This is going to be painful, but I think you have a few options for debugging this:

  • Add logs for every function that shows how long it took, until you find the slow one(s).
  • Profile your code w/ something like 0x under node.js: 0x - npm

Locally is probably good enough. An Apple M1 machine is very powerful, much more than our instances in many cases. Maybes there’s something about aarch64 that makes your app faster too, our instances are x86_64.

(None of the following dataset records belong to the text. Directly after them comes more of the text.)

-- ==== Sys2Proof/Laws/Commands.lean ====
section
/-! SUPPORT. What a row of the table can do, said once: a well-formed row answers a next state with the queue it found; a
malformed one stops; a submitted command that is accepted runs its meaning and posts its answer. -/

namespace Sys2Proof.Machine

open Sys2Proof.Safety

@[simp] theorem withQueueOf_pending (s t : State) : (withQueueOf s t).pending = s.pending := rfl

@[simp] theorem withQueueOf_self (s : State) : withQueueOf s s = s := rfl

theorem actIf_bad (s t : State) : actIf false s t = .fault .noSuchObject := rfl

theorem actIf_tripped (s t : State) (h : s.sys.tripped = true) : actIf true s t = .next s := by simp [actIf, h]

theorem actIf_live (s t : State) (h : s.sys.tripped = false) : actIf true s t = .next (withQueueOf s t) := by
  simp [actIf, h]

theorem act_live (i : Instr) (s t : State) (w : i.wf = true) (h : s.sys.tripped = false) :
    act i s t = .next (withQueueOf s t) := by simp [act, w, actIf_live s t h]

/-- Everything a row can do. -/
theorem actIf_cases (ok : Bool) (s t : State) :
    (ok = false ∧ actIf ok s t = .fault .noSuchObject) ∨
    (ok = true ∧ s.sys.tripped = true ∧ actIf ok s t = .next s) ∨
    (ok = true ∧ s.sys.tripped = false ∧ actIf ok s t = .next (withQueueOf s t)) := by
  cases ok
  · exact .inl ⟨rfl, rfl⟩
  · cases h : s.sys.tripped
    · exact .inr (.inr ⟨rfl, rfl, actIf_live s t h⟩)
    · exact .inr (.inl ⟨rfl, rfl, actIf_tripped s t h⟩)

/-- A row that answers a next state leaves the queue. -/
theorem actIf_pending (ok : Bool) (s t u : State) (h : actIf ok s t = .next u) : u.pending = s.pending := by
  rcases actIf_cases ok s t with ⟨_, e⟩ | ⟨_, _, e⟩ | ⟨_, _, e⟩ <;> rw [e] at h <;> cases h <;> rfl

/-! The number of a submission, its flight and its ACCEPT record. -/

@[simp] theorem numberTaken_half (s : State) (h : Half) : half (numberTaken s) h = half s h := by cases h <;> rfl

@[simp] theorem enterFlight_half (s : State) (c : Cmd) (op : Op) (h k : Half) (n q : Nat) :
    half (enterFlight s c op h n q) k = half s k := by cases k <;> rfl

@[simp] theorem tell_half (s : State) (r : MirrorRec) (h : Half) : half (tell s r) h = half s h := by
  unfold tell; split <;> simp

@[simp] theorem acceptFlight_half (s : State) (c : Cmd) (op : Op) (h : Half) : half (acceptFlight s c op) h = half s h := by
  unfold acceptFlight; split <;> simp

@[simp] theorem entered_half (op : Op) (c : Cmd) (h k : Half) (s : State) : half (entered op c h s) k = half s k := by
  simp [entered]

/-! What waking an island leaves. -/

@[simp] theorem modIsland_resetting (s : State) (h k : Half) (i j : IslandId) (f : Island → Island)
    (e : ∀ x, (f x).resetting = x.resetting) :
    (islandAt (modIsland s h i f) k j).resetting = (islandAt s k j).resetting := by
  unfold islandAt modIsland
  cases hj : islandIdx j with
  | none => rfl
  | some n =>
    cases hi : islandIdx i with
    | none => rfl
    | some m =>
      simp only
      by_cases hk : k = h
      · subst hk
        simp only [modHalf_half]
        by_cases hmn : m = n
        · subst hmn
          by_cases hb : m < 21
          · rw [tget_tmod_same _ _ _ hb, e]
          · have : ∀ v : Vector Island 21, tget v m = default := by
              intro v; simp [tget, Vector.getD, Array.getD, hb]
            rw [this, this]
        · rw [tget_tmod_ne _ _ _ _ hmn]
      · rw [modHalf_ne s h hk]
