/-- A value with fewer than 24 steps of its parameter reads back from its code. -/
theorem riceRead_unary {d k u low : Nat} (short : u < 24) (rest : List Bool) :
    riceRead d k (List.replicate u true ++ false :: (bitsMsb k low ++ rest)) = some (u * 2 ^ k + low % 2 ^ k, rest) := by
  have dropped (t : List Bool) : (List.replicate u true ++ false :: t).drop (u + 1) = t := by
    rw [← List.singleton_append, ← List.append_assoc]
    exact List.drop_left' (by simp)
  have remaining : (List.replicate u true ++ false :: (bitsMsb k low ++ rest)).drop (u + 1 + k) = rest := by
    rw [← List.drop_drop, dropped, List.drop_left' (length_bitsMsb ..)]
  simp only [riceRead, onesRun_replicate_false short, if_neg (Nat.ne_of_lt short)]
  rw [if_neg (by simp [length_bitsMsb]; omega), remaining, dropped, List.take_left' (length_bitsMsb ..), bitsNum_bitsMsb]

/-- A value of 24 steps or more reads back from its escape code. -/
theorem riceRead_escape {d k m : Nat} (fits : m < 2 ^ d) (rest : List Bool) :
    riceRead d k (List.replicate 24 true ++ (bitsMsb d m ++ rest)) = some (m, rest) := by
  simp only [riceRead, onesRun_replicate, if_true]
  rw [if_neg (by rw [List.length_append, List.length_append, List.length_replicate, length_bitsMsb]; omega),
    ← List.drop_drop, List.drop_left' (by simp), List.take_left' (length_bitsMsb ..),
    List.drop_left' (length_bitsMsb ..), bitsNum_bitsMsb, Nat.mod_eq_of_lt fits]

/-- A value reads back from its code (R173). -/
theorem riceRead_riceCode {d m : Nat} (fits : m < 2 ^ d) (k : Nat) (rest : List Bool) :
    riceRead d k (riceCode d k m ++ rest) = some (m, rest) := by
  by_cases short : m >>> k < 24
  · have code : riceCode d k m ++ rest = List.replicate (m >>> k) true ++ false :: (bitsMsb k m ++ rest) := by
      simp [riceCode, short]
    rw [code, riceRead_unary short, Nat.shiftRight_eq_div_pow, Nat.div_add_mod']
  · have code : riceCode d k m ++ rest = List.replicate 24 true ++ (bitsMsb d m ++ rest) := by
      simp [riceCode, short]
    rw [code, riceRead_escape fits]

/-! Payload bits as bytes. -/

theorem bitsByte_toNat {bs : List Bool} (whole : bs.length = 8) : (bitsByte bs).toNat = bitsNum bs := by
  obtain ⟨b0, b1, b2, b3, b4, b5, b6, b7, rfl⟩ : ∃ b0 b1 b2 b3 b4 b5 b6 b7, bs = [b0, b1, b2, b3, b4, b5, b6, b7] := by
    match bs, whole with
    | [b0, b1, b2, b3, b4, b5, b6, b7], _ => exact ⟨b0, b1, b2, b3, b4, b5, b6, b7, rfl⟩
  revert b0 b1 b2 b3 b4 b5 b6 b7
  decide

theorem getD_append_replicate_false (bs : List Bool) (n i : Nat) :
    (bs ++ List.replicate n false).getD i false = bs.getD i false := by
  rcases Nat.lt_or_ge i bs.length with inside | after
  · exact List.getD_append _ _ _ _ inside
  · rw [List.getD_append_right _ _ _ _ after, List.getD_eq_default _ _ after, List.getD_eq_getElem?_getD,
      List.getElem?_getD_replicate_default_eq]

/-- A byte of a payload holds its bits, and zeros after them. -/
theorem bitsMsb_bitsByte {bs : List Bool} (short : bs.length ≤ 8) :
    bitsMsb 8 (bitsByte bs).toNat = bs ++ List.replicate (8 - bs.length) false := by
  have filled : bitsByte (bs ++ List.replicate (8 - bs.length) false) = bitsByte bs := by
    simp only [bitsByte, getD_append_replicate_false]
  have whole : (bs ++ List.replicate (8 - bs.length) false).length = 8 := by simp; omega
  calc bitsMsb 8 (bitsByte bs).toNat
      = bitsMsb (bs ++ List.replicate (8 - bs.length) false).length (bitsNum (bs ++ List.replicate
        (8 - bs.length) false)) := by
        rw [← filled, bitsByte_toNat whole, whole]
    _ = bs ++ List.replicate (8 - bs.length) false := bitsMsb_bitsNum _

theorem bitsBytes_nil : bitsBytes [] = [] := rfl

/-- The first byte of a payload holds its first 8 bits. -/
theorem bitsBytes_of_ne_nil {bs : List Bool} (some : bs ≠ []) :
    bitsBytes bs = bitsByte (bs.take 8) :: bitsBytes (bs.drop 8) := by
  have count : (bs.length + 7) / 8 = ((bs.drop 8).length + 7) / 8 + 1 := by
    have := List.length_pos_iff.mpr some
    rw [List.length_drop]
    omega
  rw [bitsBytes, count, List.range_succ_eq_map, List.map_cons, List.map_map]
  congr 1
  refine List.map_congr_left fun i _ => ?_
  rw [Function.comp_apply, List.drop_drop, Nat.mul_succ, Nat.add_comm]

theorem bytesBits_cons (b : Byte) (bs : List Byte) : bytesBits (b :: bs) = bitsMsb 8 b.toNat ++ bytesBits bs := rfl

/-- A payload's bytes hold its bits and fewer than 8 zeros after them (R172, R175). -/
theorem bytesBits_bitsBytes (bs : List Bool) : ∃ n < 8, bytesBits (bitsBytes bs) = bs ++ List.replicate n false := by
  by_cases empty : bs = []
  · exact ⟨0, by decide, by rw [empty]; rfl⟩
  have first := bitsMsb_bitsByte (bs := bs.take 8) (by rw [List.length_take]; omega)
  by_cases short : bs.length ≤ 8
  · refine ⟨8 - bs.length, by have := List.length_pos_iff.mpr empty; omega, ?_⟩
    rw [List.take_of_length_le short] at first
    rw [bitsBytes_of_ne_nil empty, List.drop_of_length_le short, List.take_of_length_le short, bytesBits_cons, first]
    simp [bitsBytes_nil, bytesBits]
  · have whole : (bs.take 8).length = 8 := by rw [List.length_take]; omega
    obtain ⟨n, few, rest⟩ := bytesBits_bitsBytes (bs.drop 8)
    refine ⟨n, few, ?_⟩
    rw [bitsBytes_of_ne_nil empty, bytesBits_cons, first, whole, rest, Nat.sub_self, List.replicate_zero, List.append_nil,
      ← List.append_assoc, List.take_append_drop]
termination_by bs.length
decreasing_by simp; omega

end Sys2Proof.Machine
end

section
/-! The block codec: what an encode engine emits decodes within the error bound (R166 to R179, R191). -/

namespace Sys2Proof.Machine

open Sys2Proof.Safety

/-! Prediction. -/

theorem getD_lt {xs : List Nat} {b : Nat} (fit : ∀ x ∈ xs, x < b) (pos : 0 < b) (i : Nat) : xs.getD i 0 < b := by
  rcases Nat.lt_or_ge i xs.length with inside | after
  · rw [List.getD_eq_getElem _ _ inside]
    exact fit _ (List.getElem_mem inside)
  · rwa [List.getD_eq_default _ _ after]

theorem med_lt {a b q n : Nat} (ha : a < n) (hb : b < n) : med a b q < n := by
  unfold med
  split_ifs <;> omega

/-- A prediction from pixels of the depth is of the depth. -/
theorem predictPx_lt {base n : Nat} {xs : List Nat} (fitBase : base < n) (fit : ∀ x ∈ xs, x < n) (pred w i : Nat) :
    predictPx pred base w xs i < n := by
  have at_ := getD_lt fit (Nat.zero_lt_of_lt fitBase)
  simp only [predictPx]
  generalize (if pred < 4 then 1 else 2) = d
  split_ifs
  · exact fitBase
  · exact at_ _
  · exact at_ _
  · split
    · exact at_ _
    · exact at_ _
    · exact med_lt (at_ _) (at_ _)
    · have left := at_ (i / w * w + (i % w - d))
      have above := at_ ((i / w - d) * w + i % w)
      omega

/-! Residuals. -/

theorem unfoldSign_foldSign (v : Int) : unfoldSign (foldSign v) = v := by
  unfold unfoldSign foldSign
  split_ifs <;> omega

/-- The first number is at most `e` away from the second. -/
def Within (e x y : Nat) : Prop := x ≤ y + e ∧ y ≤ x + e

theorem within_zero : Within 0 = Eq := by
  funext x y
  exact propext ⟨fun ⟨up, down⟩ => by omega, fun eq => by subst eq; exact ⟨Nat.le_refl _, Nat.le_refl _⟩⟩

/-- A residual in force of a bound is the difference divided by 2e + 1, rounded to the nearest. -/
theorem residual_rounds {d e x p : Nat} (lossy : 0 < e) :
    (x : Int) - p ≤ residual d e x p * (2 * e + 1) + e ∧ residual d e x p * (2 * e + 1) ≤ (x : Int) - p + e := by
  have divides (r : Int) := And.intro (Int.emod_add_ediv_mul r (2 * e + 1))
    (And.intro (Int.emod_nonneg r (b := 2 * e + 1) (by omega)) (Int.emod_lt_of_pos r (b := 2 * e + 1) (by omega)))
  simp only [residual, if_neg (Nat.ne_of_gt lossy)]
  split_ifs with sign
  · obtain ⟨sum, low, high⟩ := divides ((x : Int) - p + e)
    omega
  · obtain ⟨sum, low, high⟩ := divides (e - ((x : Int) - p))
    rw [Int.neg_mul]
    omega

/-- The residual of a lossless pixel lies in the signed range of the depth. -/
theorem residual_lossless_range {d x p : Nat} (pos : 0 < d) :
    -2 ^ (d - 1) ≤ residual d 0 x p ∧ residual d 0 x p < 2 ^ (d - 1) := by
  have double : ((2 ^ d : Nat) : Int) = 2 * 2 ^ (d - 1) := by
    rw [← pow_sub_one_mul (Nat.ne_of_gt pos) 2, Nat.cast_mul, Int.mul_comm, Nat.cast_pow, Nat.cast_ofNat]
  have positive : (0 : Int) < 2 ^ (d - 1) := by positivity
  simp only [residual, if_true, double]
  have low := Int.emod_nonneg ((x : Int) - p + 2 ^ (d - 1)) (b := 2 * 2 ^ (d - 1)) (by omega)
  have high := Int.emod_lt_of_pos ((x : Int) - p + 2 ^ (d - 1)) (b := 2 * 2 ^ (d - 1)) (by omega)
  omega

/-- The unsigned residual fits in the bits of the depth, so that its escape code holds it (R173). -/
theorem foldSign_residual_lt {d e x p : Nat} (pos : 0 < d) (fitX : x < 2 ^ d) (fitP : p < 2 ^ d) :
    foldSign (residual d e x p) < 2 ^ d := by
  rcases Nat.eq_zero_or_pos e with lossless | lossy
  · subst lossless
    obtain ⟨low, high⟩ := residual_lossless_range (x := x) (p := p) pos
    have double := pow_sub_one_mul (Nat.ne_of_gt pos) 2
    have cast : ((2 ^ (d - 1) : Nat) : Int) = 2 ^ (d - 1) := by rw [Nat.cast_pow, Nat.cast_ofNat]
    unfold foldSign
    split_ifs <;> omega
  · obtain ⟨low, high⟩ := residual_rounds (d := d) (x := x) (p := p) lossy
    generalize residual d e x p = v at low high
    have steps (u : Int) (step : 1 ≤ u) : e + 2 * u - 1 ≤ 2 * e * u := by
      have := mul_nonneg (a := (e : Int) - 1) (b := 2 * u - 1) (by omega) (by omega)
      linarith
    have up : 3 * v ≤ (2 ^ d : Nat) := by
      rcases lt_or_ge v 1 with small | large
      · omega
      · linarith [steps v large, Int.ofNat_lt.mpr fitX]
    have down : -(3 * v) ≤ (2 ^ d : Nat) := by
      rcases lt_or_ge (-v) 1 with small | large
      · omega
      · linarith [steps (-v) large, Int.ofNat_lt.mpr fitP]
    unfold foldSign
    split_ifs <;> omega

theorem reconstruct_lt (d e p : Nat) (v : Int) : reconstruct d e p v < 2 ^ d := by
  have pos := Nat.two_pow_pos d
  unfold reconstruct
  split_ifs
  · have := Int.emod_lt_of_pos ((p : Int) + v) (b := (2 ^ d : Nat)) (by omega)
    omega
  · omega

If your compute-heavy operations don’t run in parallel, then even using a 16x performance instance on Fly won’t change anything compared to a 1x performance instance. If this was Rust, I’d tell you to use rayon to parallelize your code. w/ node.js or deno, you’ll probably have to split the work (if possible) and run it in multiple threads concurrently.

Anyway, even locally you should be able to find out what’s slow. As @Elder mentioned, 500ms-1s is already very slow for a M1.

2 Likes

Thank you for taking your time to provide some feedback. I am investigating many things. Unfortunately, the nature of this design does not allow for parallelization.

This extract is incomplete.